§ **WHAT IS EXPECTED**:
What is needed here is every line of the records that includes "execLive".

§ **PROVIDED ENTRIES**:
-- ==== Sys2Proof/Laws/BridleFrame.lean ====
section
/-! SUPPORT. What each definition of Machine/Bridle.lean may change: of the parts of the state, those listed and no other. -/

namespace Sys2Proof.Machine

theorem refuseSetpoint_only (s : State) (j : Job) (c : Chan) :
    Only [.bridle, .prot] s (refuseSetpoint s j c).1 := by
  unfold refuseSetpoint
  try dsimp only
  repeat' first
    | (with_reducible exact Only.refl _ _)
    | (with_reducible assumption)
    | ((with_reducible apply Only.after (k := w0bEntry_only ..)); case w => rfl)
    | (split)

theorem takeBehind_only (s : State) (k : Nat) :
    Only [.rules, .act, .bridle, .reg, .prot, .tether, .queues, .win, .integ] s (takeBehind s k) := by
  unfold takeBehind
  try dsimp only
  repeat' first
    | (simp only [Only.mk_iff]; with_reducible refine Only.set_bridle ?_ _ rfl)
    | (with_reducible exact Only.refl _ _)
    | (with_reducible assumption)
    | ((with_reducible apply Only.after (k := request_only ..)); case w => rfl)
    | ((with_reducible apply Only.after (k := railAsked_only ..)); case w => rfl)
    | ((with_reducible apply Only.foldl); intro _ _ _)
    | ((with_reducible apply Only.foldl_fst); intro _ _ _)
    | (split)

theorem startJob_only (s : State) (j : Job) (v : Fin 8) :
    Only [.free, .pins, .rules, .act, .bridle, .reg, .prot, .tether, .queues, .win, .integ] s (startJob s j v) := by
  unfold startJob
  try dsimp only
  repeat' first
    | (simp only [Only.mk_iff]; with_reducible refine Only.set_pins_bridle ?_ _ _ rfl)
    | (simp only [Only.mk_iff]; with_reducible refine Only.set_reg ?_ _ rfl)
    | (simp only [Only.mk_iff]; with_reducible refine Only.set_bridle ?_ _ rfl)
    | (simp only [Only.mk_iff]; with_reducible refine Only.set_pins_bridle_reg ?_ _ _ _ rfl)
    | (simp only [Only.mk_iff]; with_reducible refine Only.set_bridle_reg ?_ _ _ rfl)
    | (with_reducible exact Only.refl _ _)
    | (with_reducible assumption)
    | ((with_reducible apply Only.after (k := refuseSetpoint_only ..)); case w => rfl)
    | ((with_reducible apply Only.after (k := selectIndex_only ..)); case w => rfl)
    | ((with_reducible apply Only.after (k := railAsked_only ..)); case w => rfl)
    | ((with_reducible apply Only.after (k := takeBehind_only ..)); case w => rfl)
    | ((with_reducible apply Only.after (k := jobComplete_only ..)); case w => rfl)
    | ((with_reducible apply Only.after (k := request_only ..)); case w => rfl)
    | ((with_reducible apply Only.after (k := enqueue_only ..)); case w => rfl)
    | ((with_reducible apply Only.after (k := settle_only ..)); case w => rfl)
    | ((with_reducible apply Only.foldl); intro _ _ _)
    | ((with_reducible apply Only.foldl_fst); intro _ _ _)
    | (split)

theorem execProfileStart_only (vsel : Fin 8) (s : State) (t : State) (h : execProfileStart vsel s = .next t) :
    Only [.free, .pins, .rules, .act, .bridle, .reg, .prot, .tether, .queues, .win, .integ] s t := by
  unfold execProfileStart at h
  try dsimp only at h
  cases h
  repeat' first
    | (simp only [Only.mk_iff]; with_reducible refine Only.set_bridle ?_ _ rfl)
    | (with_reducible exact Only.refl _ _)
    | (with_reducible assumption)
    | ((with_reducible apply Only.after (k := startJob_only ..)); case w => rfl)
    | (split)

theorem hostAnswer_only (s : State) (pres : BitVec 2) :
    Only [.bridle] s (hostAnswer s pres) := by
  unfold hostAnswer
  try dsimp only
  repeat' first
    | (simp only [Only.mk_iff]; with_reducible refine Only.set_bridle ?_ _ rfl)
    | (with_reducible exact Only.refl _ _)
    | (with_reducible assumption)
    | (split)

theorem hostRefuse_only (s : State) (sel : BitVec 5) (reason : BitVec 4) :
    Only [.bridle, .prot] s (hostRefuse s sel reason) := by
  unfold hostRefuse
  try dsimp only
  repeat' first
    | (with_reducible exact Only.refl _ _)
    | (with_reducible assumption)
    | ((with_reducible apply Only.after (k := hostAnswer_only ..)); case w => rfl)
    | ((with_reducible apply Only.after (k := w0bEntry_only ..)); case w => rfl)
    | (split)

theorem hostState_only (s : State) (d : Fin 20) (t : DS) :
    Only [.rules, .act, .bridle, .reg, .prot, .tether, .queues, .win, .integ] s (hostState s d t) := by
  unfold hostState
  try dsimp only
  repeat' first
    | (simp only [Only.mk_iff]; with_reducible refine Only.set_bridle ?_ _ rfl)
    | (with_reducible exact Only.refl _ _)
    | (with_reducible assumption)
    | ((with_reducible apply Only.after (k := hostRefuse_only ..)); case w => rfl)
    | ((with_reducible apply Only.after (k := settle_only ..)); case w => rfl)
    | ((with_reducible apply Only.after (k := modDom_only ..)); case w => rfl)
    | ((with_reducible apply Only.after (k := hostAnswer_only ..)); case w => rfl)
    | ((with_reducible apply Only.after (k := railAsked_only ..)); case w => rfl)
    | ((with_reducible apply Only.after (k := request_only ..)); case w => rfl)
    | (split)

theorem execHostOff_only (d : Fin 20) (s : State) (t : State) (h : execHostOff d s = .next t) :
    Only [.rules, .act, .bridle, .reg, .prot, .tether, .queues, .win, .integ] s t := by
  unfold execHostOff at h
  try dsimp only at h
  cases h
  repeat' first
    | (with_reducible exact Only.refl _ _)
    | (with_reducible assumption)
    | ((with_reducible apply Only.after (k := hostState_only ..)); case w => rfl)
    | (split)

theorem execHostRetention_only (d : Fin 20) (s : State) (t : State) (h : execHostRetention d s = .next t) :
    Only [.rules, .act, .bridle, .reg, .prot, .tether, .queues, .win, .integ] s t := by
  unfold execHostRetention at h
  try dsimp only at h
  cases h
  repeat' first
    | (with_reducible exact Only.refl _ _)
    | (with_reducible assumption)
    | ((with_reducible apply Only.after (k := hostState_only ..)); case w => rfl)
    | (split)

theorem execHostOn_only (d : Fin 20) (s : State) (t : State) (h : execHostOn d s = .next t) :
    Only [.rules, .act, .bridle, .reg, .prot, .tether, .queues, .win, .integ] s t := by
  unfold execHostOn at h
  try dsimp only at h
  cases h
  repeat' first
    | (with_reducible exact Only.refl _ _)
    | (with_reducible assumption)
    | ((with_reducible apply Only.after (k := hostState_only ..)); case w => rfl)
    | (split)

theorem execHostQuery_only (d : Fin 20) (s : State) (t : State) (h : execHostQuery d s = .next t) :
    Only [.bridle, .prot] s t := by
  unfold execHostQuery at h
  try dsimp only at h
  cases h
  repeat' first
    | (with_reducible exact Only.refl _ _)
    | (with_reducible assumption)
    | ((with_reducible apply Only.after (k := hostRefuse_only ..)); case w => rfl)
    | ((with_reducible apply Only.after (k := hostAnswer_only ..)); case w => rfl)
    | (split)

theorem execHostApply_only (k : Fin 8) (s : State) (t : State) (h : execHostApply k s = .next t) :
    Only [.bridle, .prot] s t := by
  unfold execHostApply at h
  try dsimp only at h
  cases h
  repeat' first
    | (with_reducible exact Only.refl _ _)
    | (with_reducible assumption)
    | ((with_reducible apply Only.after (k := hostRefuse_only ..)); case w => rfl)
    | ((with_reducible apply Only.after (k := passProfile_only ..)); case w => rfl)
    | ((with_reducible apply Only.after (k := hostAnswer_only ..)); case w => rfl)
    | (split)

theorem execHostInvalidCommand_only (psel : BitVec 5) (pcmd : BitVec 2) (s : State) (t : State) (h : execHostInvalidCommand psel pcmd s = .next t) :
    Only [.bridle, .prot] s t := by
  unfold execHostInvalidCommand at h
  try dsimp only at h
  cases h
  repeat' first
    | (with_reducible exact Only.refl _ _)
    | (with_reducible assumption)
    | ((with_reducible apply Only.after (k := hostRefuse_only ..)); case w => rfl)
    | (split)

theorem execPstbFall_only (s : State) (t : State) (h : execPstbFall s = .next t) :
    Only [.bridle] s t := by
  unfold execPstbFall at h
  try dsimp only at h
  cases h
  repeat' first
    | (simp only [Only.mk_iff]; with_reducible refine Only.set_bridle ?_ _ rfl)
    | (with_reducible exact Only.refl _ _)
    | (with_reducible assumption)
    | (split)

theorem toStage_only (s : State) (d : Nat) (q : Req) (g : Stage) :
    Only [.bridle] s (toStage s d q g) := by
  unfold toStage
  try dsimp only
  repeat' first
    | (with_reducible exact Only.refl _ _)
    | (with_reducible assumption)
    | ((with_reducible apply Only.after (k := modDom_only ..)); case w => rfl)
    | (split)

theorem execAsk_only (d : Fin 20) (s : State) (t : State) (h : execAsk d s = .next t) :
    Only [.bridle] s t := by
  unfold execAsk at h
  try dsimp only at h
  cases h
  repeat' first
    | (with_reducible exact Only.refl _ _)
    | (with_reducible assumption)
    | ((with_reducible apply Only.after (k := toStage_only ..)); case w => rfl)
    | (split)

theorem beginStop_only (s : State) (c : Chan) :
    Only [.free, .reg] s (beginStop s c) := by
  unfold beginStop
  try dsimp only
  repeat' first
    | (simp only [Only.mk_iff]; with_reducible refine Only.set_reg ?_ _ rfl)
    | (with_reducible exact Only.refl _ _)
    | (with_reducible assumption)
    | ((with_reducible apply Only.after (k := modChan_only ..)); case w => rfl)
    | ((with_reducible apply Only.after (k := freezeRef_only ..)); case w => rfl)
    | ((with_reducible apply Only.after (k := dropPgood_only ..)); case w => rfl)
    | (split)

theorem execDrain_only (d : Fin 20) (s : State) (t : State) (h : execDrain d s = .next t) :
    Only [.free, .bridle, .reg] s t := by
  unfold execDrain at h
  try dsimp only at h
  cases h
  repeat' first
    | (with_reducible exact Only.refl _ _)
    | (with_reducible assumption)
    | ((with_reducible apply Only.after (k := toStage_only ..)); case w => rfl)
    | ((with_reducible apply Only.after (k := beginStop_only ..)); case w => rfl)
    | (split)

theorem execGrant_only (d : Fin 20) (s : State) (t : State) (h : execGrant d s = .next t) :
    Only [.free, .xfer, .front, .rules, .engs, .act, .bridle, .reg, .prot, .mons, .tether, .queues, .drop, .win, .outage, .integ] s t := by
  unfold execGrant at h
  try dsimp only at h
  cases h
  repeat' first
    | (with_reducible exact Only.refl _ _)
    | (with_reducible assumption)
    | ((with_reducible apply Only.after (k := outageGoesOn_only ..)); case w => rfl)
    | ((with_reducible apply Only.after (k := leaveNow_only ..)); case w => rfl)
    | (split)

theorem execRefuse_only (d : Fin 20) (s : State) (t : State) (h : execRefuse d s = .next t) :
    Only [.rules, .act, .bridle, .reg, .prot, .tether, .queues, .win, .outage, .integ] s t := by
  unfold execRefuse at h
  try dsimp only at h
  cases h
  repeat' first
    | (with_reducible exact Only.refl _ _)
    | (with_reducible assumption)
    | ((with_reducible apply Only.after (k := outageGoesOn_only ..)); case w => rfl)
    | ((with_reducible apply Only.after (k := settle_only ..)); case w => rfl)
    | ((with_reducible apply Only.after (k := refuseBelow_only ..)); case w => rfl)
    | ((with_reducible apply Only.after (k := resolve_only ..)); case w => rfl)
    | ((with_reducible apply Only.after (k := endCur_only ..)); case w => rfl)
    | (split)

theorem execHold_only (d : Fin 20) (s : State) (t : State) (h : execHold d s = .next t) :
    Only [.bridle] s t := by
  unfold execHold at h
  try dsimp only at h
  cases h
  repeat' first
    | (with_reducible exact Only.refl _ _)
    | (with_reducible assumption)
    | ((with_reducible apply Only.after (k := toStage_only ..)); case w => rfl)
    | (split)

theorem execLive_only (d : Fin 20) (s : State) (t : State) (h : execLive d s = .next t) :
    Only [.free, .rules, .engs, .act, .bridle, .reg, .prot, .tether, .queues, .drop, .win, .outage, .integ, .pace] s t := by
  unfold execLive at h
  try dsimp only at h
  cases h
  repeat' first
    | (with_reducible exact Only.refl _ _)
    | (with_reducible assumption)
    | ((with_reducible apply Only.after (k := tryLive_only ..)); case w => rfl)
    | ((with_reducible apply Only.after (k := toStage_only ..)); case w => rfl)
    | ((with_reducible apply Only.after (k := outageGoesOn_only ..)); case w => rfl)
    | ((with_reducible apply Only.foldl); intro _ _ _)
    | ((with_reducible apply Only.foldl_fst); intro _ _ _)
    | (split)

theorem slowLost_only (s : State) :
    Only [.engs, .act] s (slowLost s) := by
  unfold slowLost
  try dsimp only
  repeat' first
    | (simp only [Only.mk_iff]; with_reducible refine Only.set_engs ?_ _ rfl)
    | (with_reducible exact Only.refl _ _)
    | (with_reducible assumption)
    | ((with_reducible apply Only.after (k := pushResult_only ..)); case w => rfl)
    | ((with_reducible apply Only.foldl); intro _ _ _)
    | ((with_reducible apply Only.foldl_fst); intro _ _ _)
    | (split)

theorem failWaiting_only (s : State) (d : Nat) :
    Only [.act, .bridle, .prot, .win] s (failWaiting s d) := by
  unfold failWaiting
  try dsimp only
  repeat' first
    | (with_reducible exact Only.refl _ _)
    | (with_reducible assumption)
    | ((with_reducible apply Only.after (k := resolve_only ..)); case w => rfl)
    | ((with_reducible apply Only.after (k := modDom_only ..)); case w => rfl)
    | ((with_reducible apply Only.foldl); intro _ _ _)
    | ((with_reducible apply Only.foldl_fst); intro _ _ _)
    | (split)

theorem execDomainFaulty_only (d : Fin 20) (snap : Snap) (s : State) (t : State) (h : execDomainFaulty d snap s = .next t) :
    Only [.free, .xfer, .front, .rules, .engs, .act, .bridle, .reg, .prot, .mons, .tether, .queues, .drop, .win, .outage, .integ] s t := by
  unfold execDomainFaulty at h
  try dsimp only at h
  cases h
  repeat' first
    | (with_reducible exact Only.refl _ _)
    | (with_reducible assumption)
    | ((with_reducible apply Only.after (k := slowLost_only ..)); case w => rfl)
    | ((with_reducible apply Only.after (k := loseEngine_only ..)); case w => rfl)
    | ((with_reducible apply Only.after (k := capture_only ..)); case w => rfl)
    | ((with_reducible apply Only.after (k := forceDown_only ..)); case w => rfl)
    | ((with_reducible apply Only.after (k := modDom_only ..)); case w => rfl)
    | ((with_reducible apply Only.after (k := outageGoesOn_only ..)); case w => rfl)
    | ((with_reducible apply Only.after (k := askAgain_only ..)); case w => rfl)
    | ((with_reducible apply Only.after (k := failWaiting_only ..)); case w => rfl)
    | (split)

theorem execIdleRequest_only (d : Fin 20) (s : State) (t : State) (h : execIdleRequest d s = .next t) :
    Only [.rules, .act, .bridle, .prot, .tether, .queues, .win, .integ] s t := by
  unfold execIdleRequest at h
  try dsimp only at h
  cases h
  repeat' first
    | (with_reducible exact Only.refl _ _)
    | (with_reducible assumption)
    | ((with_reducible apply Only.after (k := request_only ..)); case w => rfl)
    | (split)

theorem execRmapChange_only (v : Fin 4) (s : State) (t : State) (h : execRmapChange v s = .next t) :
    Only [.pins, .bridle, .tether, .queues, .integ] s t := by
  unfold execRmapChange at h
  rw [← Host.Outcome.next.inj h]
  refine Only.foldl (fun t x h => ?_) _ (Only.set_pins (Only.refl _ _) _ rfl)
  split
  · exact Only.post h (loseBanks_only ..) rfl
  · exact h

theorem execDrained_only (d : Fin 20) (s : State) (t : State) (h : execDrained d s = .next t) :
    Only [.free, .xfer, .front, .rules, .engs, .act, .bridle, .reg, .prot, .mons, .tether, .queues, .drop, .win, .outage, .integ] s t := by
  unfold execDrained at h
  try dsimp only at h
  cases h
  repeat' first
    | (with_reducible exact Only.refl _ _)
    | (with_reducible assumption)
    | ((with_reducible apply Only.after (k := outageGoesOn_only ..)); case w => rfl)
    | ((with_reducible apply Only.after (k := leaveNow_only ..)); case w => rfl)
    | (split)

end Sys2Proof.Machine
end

§ **WRITTEN ANSWER**:
theorem execLive_only (d : Fin 20) (s : State) (t : State) (h : execLive d s = .next t) :
  unfold execLive at h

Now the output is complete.